Your assignment — Using the material below, print the line that contains "4 (s.rx rs) none)", the line that contains "8 (s.rx rs) none)", and every line in between, exactly and nothing else.

---------------

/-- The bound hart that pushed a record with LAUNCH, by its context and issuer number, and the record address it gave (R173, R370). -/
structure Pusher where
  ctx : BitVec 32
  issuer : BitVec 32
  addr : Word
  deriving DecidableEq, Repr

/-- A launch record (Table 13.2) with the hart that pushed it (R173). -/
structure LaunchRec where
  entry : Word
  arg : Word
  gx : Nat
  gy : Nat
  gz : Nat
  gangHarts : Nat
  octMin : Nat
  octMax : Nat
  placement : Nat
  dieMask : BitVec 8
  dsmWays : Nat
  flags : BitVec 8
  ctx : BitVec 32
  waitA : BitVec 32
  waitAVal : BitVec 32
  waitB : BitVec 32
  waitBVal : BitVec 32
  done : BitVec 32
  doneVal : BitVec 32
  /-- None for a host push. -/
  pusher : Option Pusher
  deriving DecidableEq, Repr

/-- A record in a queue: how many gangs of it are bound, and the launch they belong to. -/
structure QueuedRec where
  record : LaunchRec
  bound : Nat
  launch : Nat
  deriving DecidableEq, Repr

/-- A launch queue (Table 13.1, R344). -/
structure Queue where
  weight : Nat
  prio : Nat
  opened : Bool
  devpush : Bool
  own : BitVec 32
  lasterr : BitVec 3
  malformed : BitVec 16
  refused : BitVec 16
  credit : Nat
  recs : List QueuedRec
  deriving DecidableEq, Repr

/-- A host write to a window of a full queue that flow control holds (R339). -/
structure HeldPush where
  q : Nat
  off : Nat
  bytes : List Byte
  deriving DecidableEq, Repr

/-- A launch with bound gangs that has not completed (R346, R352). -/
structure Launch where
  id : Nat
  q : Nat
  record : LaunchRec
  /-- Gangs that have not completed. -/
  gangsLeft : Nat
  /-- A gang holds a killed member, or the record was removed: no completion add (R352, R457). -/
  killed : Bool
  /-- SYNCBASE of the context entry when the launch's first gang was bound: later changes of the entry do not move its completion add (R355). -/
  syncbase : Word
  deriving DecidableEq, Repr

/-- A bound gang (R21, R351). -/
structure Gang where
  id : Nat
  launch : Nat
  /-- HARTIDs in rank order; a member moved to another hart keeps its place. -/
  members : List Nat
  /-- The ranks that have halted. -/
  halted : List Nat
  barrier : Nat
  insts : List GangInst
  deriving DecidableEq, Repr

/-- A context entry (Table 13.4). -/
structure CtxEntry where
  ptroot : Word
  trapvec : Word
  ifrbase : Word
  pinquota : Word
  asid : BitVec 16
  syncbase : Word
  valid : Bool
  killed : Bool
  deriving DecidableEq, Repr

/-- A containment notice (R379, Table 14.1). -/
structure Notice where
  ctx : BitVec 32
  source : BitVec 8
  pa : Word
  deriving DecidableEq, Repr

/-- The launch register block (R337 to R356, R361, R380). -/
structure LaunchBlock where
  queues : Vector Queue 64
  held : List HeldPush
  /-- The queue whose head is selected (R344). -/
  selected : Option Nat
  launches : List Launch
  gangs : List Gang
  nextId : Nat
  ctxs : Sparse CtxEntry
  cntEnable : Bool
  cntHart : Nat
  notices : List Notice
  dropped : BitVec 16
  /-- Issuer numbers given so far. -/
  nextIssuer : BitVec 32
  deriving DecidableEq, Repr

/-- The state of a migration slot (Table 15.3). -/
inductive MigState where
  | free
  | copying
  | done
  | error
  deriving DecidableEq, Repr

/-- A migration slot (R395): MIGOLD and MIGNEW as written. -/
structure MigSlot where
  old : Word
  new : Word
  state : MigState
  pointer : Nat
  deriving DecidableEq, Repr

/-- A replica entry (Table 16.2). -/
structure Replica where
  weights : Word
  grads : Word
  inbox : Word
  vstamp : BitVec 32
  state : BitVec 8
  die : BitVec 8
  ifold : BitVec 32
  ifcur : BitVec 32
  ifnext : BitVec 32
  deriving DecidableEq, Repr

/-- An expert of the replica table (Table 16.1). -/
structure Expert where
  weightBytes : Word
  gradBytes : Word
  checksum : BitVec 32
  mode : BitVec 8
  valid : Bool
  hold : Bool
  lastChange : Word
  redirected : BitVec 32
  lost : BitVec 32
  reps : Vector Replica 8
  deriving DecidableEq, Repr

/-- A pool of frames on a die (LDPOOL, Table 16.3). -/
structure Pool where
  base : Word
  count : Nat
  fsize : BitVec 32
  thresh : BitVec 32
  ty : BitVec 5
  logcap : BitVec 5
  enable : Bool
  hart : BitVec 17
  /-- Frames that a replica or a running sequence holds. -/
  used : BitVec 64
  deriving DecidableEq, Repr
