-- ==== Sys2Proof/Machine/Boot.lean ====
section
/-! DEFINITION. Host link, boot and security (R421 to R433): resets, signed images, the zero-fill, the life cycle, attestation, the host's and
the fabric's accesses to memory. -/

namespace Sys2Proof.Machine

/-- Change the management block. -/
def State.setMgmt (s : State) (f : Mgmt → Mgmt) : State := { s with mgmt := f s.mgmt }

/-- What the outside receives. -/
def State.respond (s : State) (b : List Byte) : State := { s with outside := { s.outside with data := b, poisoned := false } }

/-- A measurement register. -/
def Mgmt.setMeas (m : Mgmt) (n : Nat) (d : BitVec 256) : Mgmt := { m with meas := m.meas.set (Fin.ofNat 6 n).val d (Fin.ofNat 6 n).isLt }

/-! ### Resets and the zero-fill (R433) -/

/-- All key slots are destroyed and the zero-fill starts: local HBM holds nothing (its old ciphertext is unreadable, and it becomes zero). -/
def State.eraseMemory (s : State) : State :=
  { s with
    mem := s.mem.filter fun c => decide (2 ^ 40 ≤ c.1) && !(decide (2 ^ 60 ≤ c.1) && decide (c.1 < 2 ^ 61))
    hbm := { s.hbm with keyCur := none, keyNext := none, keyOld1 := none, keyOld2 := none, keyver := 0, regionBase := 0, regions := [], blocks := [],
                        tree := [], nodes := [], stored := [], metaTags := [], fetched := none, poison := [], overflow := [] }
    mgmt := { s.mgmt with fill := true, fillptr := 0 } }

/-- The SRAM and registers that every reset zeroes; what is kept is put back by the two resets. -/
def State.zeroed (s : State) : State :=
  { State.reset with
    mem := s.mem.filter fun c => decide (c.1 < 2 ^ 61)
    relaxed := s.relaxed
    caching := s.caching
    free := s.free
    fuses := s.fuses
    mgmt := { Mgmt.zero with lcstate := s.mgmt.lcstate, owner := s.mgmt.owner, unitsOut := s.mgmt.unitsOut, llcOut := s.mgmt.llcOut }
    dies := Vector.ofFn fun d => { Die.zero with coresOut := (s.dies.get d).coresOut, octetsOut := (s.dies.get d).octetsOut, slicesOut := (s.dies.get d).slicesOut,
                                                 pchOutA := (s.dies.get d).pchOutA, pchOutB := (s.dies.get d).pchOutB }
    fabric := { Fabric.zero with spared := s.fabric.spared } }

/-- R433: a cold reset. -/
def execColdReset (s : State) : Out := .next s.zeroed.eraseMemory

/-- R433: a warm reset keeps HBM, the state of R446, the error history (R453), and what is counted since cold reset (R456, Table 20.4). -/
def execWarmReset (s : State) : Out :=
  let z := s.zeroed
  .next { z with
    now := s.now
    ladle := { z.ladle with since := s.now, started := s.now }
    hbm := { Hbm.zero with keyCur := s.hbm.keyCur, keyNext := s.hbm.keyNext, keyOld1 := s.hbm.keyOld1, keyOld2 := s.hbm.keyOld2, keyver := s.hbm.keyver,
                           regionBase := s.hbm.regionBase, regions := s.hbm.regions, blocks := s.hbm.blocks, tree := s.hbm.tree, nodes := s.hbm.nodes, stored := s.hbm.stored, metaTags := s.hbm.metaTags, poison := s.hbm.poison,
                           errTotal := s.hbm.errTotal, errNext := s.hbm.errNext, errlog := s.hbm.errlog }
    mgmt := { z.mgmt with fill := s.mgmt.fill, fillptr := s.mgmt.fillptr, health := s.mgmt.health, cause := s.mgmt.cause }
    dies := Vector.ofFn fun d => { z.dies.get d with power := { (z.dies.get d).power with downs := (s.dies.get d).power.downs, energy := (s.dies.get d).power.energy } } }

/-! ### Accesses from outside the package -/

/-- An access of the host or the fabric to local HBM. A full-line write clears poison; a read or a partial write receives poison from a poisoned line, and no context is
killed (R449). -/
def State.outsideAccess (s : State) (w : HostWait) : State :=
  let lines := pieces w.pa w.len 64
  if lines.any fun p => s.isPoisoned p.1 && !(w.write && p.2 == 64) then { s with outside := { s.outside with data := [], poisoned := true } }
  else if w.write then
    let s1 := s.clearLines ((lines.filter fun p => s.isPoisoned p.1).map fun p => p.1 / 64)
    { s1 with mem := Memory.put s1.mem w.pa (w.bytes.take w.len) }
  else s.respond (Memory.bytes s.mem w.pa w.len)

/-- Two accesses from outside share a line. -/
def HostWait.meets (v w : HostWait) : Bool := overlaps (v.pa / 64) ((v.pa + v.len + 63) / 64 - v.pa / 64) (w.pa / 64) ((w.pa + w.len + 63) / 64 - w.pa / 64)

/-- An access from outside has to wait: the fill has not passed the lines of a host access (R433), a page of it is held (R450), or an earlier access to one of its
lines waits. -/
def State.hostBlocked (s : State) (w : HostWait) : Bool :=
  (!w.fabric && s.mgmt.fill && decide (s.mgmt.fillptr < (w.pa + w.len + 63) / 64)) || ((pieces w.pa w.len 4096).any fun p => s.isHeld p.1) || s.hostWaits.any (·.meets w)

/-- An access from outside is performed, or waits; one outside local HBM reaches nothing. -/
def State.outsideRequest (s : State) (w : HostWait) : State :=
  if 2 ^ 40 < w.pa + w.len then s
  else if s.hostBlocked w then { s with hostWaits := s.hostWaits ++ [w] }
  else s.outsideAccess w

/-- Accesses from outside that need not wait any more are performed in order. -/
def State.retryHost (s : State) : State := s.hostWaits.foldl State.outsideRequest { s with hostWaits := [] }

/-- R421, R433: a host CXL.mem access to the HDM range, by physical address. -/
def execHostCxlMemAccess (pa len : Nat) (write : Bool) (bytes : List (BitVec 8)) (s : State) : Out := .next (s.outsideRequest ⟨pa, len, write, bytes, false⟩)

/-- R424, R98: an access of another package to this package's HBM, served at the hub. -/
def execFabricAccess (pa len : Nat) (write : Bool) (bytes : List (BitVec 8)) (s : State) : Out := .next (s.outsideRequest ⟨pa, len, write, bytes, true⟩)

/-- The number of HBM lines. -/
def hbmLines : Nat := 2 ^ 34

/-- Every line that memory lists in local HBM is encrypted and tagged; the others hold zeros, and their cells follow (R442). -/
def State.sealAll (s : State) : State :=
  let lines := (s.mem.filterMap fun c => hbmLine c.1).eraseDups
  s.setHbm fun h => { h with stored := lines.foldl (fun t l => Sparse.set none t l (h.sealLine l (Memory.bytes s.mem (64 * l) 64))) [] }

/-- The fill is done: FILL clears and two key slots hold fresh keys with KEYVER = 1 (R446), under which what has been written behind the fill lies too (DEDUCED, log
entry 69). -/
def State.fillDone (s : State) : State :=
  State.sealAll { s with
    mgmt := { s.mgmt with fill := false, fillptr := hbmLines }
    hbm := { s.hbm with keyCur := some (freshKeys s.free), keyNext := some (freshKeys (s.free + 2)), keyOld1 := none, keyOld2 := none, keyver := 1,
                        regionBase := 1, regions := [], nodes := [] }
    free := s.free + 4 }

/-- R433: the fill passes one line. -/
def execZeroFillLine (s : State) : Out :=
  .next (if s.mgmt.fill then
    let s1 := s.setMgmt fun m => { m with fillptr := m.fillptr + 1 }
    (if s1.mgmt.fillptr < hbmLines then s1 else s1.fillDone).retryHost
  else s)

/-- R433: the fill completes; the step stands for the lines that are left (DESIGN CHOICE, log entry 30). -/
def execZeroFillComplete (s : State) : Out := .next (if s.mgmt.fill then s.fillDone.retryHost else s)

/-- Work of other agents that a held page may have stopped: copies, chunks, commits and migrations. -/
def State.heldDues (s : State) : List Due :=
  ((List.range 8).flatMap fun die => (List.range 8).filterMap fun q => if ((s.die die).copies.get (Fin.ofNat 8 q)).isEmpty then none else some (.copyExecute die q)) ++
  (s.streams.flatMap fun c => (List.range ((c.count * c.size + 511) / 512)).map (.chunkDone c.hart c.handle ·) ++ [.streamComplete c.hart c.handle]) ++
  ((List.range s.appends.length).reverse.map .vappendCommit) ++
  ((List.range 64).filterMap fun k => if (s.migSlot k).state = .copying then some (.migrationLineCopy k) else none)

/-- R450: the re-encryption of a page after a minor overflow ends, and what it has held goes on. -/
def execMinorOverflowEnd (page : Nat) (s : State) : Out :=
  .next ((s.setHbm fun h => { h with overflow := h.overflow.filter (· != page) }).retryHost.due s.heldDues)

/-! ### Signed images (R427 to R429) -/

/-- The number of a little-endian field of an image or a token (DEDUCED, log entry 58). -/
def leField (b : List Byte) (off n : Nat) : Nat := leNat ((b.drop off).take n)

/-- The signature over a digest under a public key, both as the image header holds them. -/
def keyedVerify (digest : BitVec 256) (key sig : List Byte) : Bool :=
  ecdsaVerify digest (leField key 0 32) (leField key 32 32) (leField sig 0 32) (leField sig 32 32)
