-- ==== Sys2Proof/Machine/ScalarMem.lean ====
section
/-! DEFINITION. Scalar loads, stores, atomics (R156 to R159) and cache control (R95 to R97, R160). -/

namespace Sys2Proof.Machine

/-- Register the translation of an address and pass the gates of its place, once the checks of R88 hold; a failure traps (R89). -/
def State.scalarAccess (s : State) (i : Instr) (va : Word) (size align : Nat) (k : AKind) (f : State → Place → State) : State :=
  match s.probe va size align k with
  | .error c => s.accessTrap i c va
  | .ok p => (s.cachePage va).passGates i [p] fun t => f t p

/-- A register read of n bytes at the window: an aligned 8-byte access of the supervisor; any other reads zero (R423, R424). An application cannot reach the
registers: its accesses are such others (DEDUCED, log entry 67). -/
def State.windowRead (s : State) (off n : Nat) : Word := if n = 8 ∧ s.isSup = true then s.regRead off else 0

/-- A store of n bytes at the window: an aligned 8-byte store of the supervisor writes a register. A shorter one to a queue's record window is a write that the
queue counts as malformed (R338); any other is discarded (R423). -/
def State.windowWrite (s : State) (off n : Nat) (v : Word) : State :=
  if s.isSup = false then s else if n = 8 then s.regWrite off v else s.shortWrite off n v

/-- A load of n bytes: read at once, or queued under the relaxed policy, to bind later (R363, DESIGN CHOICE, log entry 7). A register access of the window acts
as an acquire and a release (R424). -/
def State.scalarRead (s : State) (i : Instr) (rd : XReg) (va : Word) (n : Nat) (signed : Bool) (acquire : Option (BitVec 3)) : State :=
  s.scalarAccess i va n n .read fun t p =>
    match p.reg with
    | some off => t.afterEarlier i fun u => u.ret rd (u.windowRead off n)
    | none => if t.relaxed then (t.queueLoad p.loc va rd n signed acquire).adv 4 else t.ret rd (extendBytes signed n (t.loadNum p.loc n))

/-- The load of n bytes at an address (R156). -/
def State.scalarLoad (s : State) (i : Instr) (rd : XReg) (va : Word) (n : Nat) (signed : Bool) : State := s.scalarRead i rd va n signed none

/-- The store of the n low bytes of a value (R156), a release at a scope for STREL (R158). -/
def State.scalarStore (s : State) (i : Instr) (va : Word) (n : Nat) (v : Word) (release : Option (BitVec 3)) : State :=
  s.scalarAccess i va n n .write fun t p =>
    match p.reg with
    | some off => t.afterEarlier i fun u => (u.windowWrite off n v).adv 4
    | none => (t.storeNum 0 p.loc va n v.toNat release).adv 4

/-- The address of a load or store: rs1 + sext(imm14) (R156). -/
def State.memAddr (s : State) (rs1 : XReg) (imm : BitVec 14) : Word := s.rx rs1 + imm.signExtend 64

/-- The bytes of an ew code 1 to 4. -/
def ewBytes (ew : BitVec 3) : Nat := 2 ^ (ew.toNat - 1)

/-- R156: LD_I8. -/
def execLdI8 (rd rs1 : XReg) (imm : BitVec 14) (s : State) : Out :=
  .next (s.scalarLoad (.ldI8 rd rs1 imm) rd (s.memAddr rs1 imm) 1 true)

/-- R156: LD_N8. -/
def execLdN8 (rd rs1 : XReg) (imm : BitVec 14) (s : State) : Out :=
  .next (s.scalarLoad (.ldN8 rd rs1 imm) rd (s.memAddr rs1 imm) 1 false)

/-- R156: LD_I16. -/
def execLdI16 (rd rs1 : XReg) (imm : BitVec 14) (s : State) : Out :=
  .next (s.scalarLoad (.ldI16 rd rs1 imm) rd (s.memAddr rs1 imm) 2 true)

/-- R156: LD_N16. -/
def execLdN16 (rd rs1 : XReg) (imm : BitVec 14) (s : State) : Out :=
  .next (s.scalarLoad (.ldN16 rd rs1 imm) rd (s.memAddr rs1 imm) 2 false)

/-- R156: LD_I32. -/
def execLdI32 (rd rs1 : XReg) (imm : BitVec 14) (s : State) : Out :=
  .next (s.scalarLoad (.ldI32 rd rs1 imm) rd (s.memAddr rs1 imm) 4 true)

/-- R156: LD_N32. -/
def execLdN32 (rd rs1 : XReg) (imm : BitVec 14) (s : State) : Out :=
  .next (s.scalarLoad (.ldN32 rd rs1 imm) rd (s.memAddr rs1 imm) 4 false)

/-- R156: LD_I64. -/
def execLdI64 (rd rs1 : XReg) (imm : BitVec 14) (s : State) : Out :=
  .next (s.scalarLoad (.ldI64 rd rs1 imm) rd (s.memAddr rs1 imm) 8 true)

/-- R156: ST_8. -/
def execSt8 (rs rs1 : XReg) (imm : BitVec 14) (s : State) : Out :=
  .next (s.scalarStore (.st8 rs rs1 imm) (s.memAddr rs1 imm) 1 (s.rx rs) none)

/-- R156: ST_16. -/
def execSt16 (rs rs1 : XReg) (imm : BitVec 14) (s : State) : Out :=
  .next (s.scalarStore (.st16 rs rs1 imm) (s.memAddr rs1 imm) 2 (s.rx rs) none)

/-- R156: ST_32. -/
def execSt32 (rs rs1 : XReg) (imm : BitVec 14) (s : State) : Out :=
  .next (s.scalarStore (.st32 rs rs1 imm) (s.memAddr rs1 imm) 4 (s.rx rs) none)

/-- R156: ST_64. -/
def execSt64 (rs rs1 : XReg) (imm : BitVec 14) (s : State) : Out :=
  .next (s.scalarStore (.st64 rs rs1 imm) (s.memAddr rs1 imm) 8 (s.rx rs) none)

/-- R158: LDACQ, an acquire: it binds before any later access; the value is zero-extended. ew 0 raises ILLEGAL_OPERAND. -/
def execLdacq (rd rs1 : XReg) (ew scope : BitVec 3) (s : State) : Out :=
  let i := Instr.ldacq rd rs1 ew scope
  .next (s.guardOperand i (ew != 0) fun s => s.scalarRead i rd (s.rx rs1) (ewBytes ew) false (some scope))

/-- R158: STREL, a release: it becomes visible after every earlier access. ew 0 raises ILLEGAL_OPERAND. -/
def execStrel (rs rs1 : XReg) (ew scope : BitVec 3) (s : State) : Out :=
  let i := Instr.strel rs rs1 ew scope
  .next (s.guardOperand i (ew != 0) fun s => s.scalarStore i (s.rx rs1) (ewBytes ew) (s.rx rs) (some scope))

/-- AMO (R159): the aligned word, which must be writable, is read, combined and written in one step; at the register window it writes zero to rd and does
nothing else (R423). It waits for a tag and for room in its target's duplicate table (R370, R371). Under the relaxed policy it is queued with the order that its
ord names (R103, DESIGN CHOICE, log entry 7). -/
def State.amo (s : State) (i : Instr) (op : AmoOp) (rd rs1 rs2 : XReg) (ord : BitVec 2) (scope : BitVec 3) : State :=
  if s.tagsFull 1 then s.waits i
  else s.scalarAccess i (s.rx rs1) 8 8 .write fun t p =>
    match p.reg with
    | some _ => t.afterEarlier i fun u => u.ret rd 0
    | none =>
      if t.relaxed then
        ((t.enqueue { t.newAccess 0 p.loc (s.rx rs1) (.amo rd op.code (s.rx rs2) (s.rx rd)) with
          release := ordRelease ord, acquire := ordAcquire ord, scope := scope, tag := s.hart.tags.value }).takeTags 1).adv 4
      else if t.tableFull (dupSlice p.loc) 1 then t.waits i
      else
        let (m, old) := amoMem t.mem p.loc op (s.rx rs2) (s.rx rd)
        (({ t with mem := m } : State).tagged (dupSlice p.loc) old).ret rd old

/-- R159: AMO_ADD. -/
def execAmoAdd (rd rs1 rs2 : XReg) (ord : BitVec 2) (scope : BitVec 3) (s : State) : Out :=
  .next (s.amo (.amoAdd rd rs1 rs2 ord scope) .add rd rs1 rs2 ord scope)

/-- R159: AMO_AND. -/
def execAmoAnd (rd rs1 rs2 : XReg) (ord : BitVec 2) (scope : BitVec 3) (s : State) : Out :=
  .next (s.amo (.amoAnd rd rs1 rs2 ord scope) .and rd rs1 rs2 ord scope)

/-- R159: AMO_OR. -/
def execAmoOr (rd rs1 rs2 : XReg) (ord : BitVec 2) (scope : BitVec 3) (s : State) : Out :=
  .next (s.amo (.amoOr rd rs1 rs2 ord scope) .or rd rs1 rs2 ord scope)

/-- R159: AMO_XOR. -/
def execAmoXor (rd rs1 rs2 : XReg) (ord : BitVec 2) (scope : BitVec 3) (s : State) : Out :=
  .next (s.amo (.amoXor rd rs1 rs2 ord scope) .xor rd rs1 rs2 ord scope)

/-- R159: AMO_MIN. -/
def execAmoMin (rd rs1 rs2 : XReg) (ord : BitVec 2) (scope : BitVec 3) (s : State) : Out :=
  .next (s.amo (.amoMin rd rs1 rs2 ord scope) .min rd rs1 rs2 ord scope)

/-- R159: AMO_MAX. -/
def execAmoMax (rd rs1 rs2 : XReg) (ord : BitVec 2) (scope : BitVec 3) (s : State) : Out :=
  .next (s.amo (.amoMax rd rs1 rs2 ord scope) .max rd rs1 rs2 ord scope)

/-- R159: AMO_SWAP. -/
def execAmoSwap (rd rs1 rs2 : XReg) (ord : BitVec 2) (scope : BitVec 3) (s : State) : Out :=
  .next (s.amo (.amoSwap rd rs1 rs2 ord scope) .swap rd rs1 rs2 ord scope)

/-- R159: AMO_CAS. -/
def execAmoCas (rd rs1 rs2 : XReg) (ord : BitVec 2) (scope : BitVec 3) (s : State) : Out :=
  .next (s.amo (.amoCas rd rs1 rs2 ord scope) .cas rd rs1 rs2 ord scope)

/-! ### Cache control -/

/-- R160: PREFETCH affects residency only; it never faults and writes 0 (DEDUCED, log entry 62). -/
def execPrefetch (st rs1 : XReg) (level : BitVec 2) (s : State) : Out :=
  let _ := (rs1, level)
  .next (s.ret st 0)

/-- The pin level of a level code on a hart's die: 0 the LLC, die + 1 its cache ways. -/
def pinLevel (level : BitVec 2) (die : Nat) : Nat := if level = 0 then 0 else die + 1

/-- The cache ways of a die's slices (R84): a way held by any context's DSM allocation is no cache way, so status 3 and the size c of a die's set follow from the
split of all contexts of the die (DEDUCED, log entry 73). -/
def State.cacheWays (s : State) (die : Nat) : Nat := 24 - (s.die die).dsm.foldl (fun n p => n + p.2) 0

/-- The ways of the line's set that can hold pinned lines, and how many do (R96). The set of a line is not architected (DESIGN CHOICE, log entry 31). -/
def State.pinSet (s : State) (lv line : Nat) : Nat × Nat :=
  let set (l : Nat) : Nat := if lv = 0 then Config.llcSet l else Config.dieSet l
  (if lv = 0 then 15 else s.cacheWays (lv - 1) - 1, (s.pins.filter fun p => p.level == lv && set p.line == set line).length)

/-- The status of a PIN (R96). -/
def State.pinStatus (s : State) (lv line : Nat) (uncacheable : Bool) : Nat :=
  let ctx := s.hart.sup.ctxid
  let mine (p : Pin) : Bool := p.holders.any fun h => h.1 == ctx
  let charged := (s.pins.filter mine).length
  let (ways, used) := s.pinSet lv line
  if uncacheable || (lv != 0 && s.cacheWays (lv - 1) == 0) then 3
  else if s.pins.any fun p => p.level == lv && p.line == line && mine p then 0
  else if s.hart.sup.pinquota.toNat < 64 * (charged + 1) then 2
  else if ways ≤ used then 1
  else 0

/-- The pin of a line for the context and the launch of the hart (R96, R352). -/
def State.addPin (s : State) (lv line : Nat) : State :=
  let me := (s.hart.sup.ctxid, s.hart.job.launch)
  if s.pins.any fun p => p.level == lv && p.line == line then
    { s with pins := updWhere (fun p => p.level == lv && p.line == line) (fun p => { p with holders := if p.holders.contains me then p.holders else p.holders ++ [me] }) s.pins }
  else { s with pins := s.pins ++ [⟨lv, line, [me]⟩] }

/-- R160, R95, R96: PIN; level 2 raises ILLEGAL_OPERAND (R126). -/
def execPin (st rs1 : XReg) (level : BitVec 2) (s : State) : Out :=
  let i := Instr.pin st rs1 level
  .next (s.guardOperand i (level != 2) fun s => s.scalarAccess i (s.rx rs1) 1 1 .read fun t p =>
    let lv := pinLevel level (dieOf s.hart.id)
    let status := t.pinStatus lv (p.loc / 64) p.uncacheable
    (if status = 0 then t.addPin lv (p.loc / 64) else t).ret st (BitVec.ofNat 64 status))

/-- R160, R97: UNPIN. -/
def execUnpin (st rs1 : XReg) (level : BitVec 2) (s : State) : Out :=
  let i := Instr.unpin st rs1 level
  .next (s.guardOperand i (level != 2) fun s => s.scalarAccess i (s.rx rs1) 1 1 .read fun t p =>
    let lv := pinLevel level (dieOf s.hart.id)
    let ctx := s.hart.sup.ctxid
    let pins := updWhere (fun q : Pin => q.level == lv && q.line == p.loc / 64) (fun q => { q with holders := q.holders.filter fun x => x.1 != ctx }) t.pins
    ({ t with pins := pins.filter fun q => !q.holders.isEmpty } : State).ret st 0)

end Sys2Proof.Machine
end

---------------

Completed exercise —
  .next (s.scalarStore (.st32 rs rs1 imm) (s.memAddr rs1 imm) 4 (s.rx rs) none)

/-- R156: ST_64. -/
def execSt64 (rs rs1 : XReg) (imm : BitVec 14) (s : State) : Out :=
  .next (s.scalarStore (.st64 rs rs1 imm) (s.memAddr rs1 imm) 8 (s.rx rs) none)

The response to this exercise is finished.